▶ What to produce
Word for word, restate the lines of the material below from its first line through the one containing "building := s.building". Omit the rest.

▶ Input data
• • • • • • •
-- ==== Sys2Proof/Machine/Ops.lean ====
section
/-! DEFINITION. The shared operations: answering a transaction (spec/30_encoding.md rule R83), taking a bus error
(spec/60_exceptions.md rule R202), the table builder and the hold it causes (R39, R115, R236), reset (R230, R231,
R233), and folding bytes (R132, R133). -/

namespace Sys2Proof.Machine

/-! ### Responses -/

/-- The block answers: the response is appended to those given. -/
def State.respond (r : Response) (s : State) : State := { s with responses := s.responses ++ [r] }

/-- `return OKAY(v)` of a read. -/
def readOkay (v : Word) (s : State) : Host.Outcome State Fault Refusal := .next (s.respond ⟨.okay, some v⟩)

/-- `return OKAY` of a write. -/
def writeOkay (s : State) : Host.Outcome State Fault Refusal := .next (s.respond ⟨.okay, none⟩)

/-! ### Bus errors: the block's only exception -/

/-- `raise BusError(c)` (R202): the record, then SLVERR, with `rdata` 0 for a read (R83). -/
def busError (c : BusCause) (t : Transaction) (s : State) : State :=
  (recordError c t.tw s).respond ⟨.slverr, if t.isWrite then none else some 0⟩

/-! ### The table builder -/

/-- A change of POLY or CTRL.REFLECT starts a build in a block with a table RAM (R39, R115): BUILDING rises and
the RAM's contents are a free value until it falls (R41; log entries 6, 7). -/
def State.startBuild (changed : Bool) (s : State) : State :=
  { s with
    building := s.building || (changed && s.tableRam.isSome)
    tableRam := if changed then s.tableRam.map (fun _ => Config.ramWhileBuilding s.ramDraws) else s.tableRam
    ramDraws := if changed && s.tableRam.isSome then s.ramDraws + 1 else s.ramDraws }

/-- The hold before a transaction (R236; log entry 4): the builder, if it is running, writes every entry from the present POLY
and CTRL.REFLECT and BUILDING falls (R38, R39). No value outside the RAM and BUILDING changes. -/
def State.hold (s : State) : State :=
  { s with
    building := false
    tableRam := if s.building then s.tableRam.map (fun _ => fullTable s.poly s.reflect) else s.tableRam }

/-- `POLY <- P`; through it the table (R115, R172, R173). -/
def State.setPoly (P : DWord) (s : State) : State := ({ s with poly := P }).startBuild (P != s.poly)

/-- `CTRL.REFLECT <- r`; through it the table (R115, R163). -/
def State.setReflect (r : Bool) (s : State) : State := ({ s with reflect := r }).startBuild (r != s.reflect)

/-! ### Reset -/

/-- Every state of R20 to its value in R41 (R230, R233); a table build starts in a block with a table RAM. The
model's own fields stay: what the host has issued and been answered is not the block's state. -/
def State.resetBlock (s : State) : State :=
  { State.reset with
    building := s.tableRam.isSome
    tableRam := s.tableRam.map (fun _ => Config.ramWhileBuilding s.ramDraws)
    ramDraws := if s.tableRam.isSome then s.ramDraws + 1 else s.ramDraws
    pending := s.pending
    responses := s.responses }

/-- `CMD.INIT` (R166): `ACC <- SEED`, `BYTECOUNT <- 0`. -/
def State.initMessage (s : State) : State := { s with acc := s.seed, bytecount := 0 }

/-- The effect of a CMD write (R166): SRST takes precedence over INIT; other bits are ignored. -/
def State.command (wdata : Word) (s : State) : State :=
  if wdata.getLsbD 1 then s.resetBlock else if wdata.getLsbD 0 then s.initMessage else s

/-! ### Folding -/

/-- `Fold(b)` (R132): the fold under POLY and CTRL.REFLECT as they stand, and the byte counted modulo 2^32. -/
def State.foldByte (s : State) (b : Byte) : State :=
  { s with acc := fold s.poly s.reflect s.acc b, bytecount := s.bytecount + 1 }

/-- The bytes of a write folded in order, as one event (R133). -/
def State.foldBytes (s : State) (bs : List Byte) : State := bs.foldl State.foldByte s

/-- The result `R = ACC XOR XOROUT` (R35). -/
def State.result (s : State) : DWord := s.acc ^^^ s.xorout

end Sys2Proof.Machine
end

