-- ==== Sys2Proof/Machine/Digest.lean ====
section
/-! DEFINITION. Message bytes, results, digest bytes and table entries (spec/41_digest.md rules R133 to R144,
spec/40_table.md rule R114). -/

namespace Sys2Proof.Machine

/-- WR8.DATA (R134): folds `wdata[7:0]`, whatever the lane. -/
def execWr8Data (_lane : BitVec 2) (wdata : Word) (s : State) : Host.Outcome State Fault Refusal :=
  writeOkay (s.foldBytes (dataBytes .b1 wdata))

/-- WR16.DATA (R135): folds `wdata[7:0]` then `wdata[15:8]`, whatever the half. -/
def execWr16Data (_lane : BitVec 2) (wdata : Word) (s : State) : Host.Outcome State Fault Refusal :=
  writeOkay (s.foldBytes (dataBytes .b2 wdata))

/-- WR32.DATA (R136): folds the four bytes, bits 7:0 first. -/
def execWr32Data (wdata : Word) (s : State) : Host.Outcome State Fault Refusal :=
  writeOkay (s.foldBytes (dataBytes .b4 wdata))

/-- RD32.DATA (R144): the write-only port reads 0 and folds nothing. -/
def execRd32Data (s : State) : Host.Outcome State Fault Refusal := readOkay 0 s

/-- RD32.RESULT_LO (R139). -/
def execRd32ResultLo (s : State) : Host.Outcome State Fault Refusal := readOkay (loHalf s.result) s

/-- RD32.RESULT_HI (R140). -/
def execRd32ResultHi (s : State) : Host.Outcome State Fault Refusal := readOkay (hiHalf s.result) s

/-- RD8.DIGEST (R141). -/
def execRd8Digest (k : BitVec 3) (s : State) : Host.Outcome State Fault Refusal :=
  readOkay (digestRead .b1 s.result k) s

/-- RD16.DIGEST (R142). -/
def execRd16Digest (k : BitVec 3) (s : State) : Host.Outcome State Fault Refusal :=
  readOkay (digestRead .b2 s.result k) s

/-- RD32.DIGEST (R143). -/
def execRd32Digest (k : BitVec 3) (s : State) : Host.Outcome State Fault Refusal :=
  readOkay (digestRead .b4 s.result k) s

/-- RD32.TABLE (R114): half `h` of entry `i` of the table of the present POLY and CTRL.REFLECT (log entry 8). -/
def execRd32Table (i : BitVec 8) (h : BitVec 1) (s : State) : Host.Outcome State Fault Refusal :=
  readOkay (if h = 0 then loHalf (tableEntry s.poly s.reflect i) else hiHalf (tableEntry s.poly s.reflect i)) s

end Sys2Proof.Machine
end

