-- ==== Sys2Proof/Machine/Port.lean ====
section
/-! DEFINITION. The register port (spec/20_memory.md rule R60): what taking one bus event does. -/

namespace Sys2Proof.Machine

/-- One transaction: an operation's effect, a bus error's effect (R84, R202), or, for a word that is no
transaction, a refusal by name (R89). -/
def runTransaction (t : Transaction) (s : State) : Host.Outcome State Fault Refusal :=
  match decode t with
  | .op i => exec i s
  | .busError c => .next (busError c t s)
  | .notATransaction => .refused .notATransaction

/-- One bus event. A transaction is held until the table build is done (R236), then runs. Reset sets every state
of the block and gives no response; a transaction in progress is abandoned without effect (R230, R231). -/
def runEvent (e : HostEvent) (s : State) : Host.Outcome State Fault Refusal :=
  match e with
  | .transaction t => runTransaction t s.hold
  | .reset _ => .next s.resetBlock

/-- With no event pending nothing happens but the end of a table build (R39; log entry 2). -/
def idle (s : State) : Host.Outcome State Fault Refusal := .next s.hold

/-- The host issues the transaction in an opcode-table word next, before what is pending (log entry 12). -/
def issueWord (s : State) (nbits w : Nat) : State :=
  { s with pending := .transaction (tableTransaction nbits w) :: s.pending }

end Sys2Proof.Machine
end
• • • • • • •
▶ Answer below
-- ==== Sys2Proof/Machine/Ops.lean ====
section
/-! DEFINITION. The shared operations: answering a transaction (spec/30_encoding.md rule R83), taking a bus error
(spec/60_exceptions.md rule R202), the table builder and the hold it causes (R39, R115, R236), reset (R230, R231,
R233), and folding bytes (R132, R133). -/

namespace Sys2Proof.Machine

/-! ### Responses -/

/-- The block answers: the response is appended to those given. -/
def State.respond (r : Response) (s : State) : State := { s with responses := s.responses ++ [r] }

/-- `return OKAY(v)` of a read. -/
def readOkay (v : Word) (s : State) : Host.Outcome State Fault Refusal := .next (s.respond ⟨.okay, some v⟩)

/-- `return OKAY` of a write. -/
def writeOkay (s : State) : Host.Outcome State Fault Refusal := .next (s.respond ⟨.okay, none⟩)

/-! ### Bus errors: the block's only exception -/

/-- `raise BusError(c)` (R202): the record, then SLVERR, with `rdata` 0 for a read (R83). -/
def busError (c : BusCause) (t : Transaction) (s : State) : State :=
  (recordError c t.tw s).respond ⟨.slverr, if t.isWrite then none else some 0⟩

/-! ### The table builder -/

/-- A change of POLY or CTRL.REFLECT starts a build in a block with a table RAM (R39, R115): BUILDING rises and
the RAM's contents are a free value until it falls (R41; log entries 6, 7). -/
def State.startBuild (changed : Bool) (s : State) : State :=
  { s with
    building := s.building || (changed && s.tableRam.isSome)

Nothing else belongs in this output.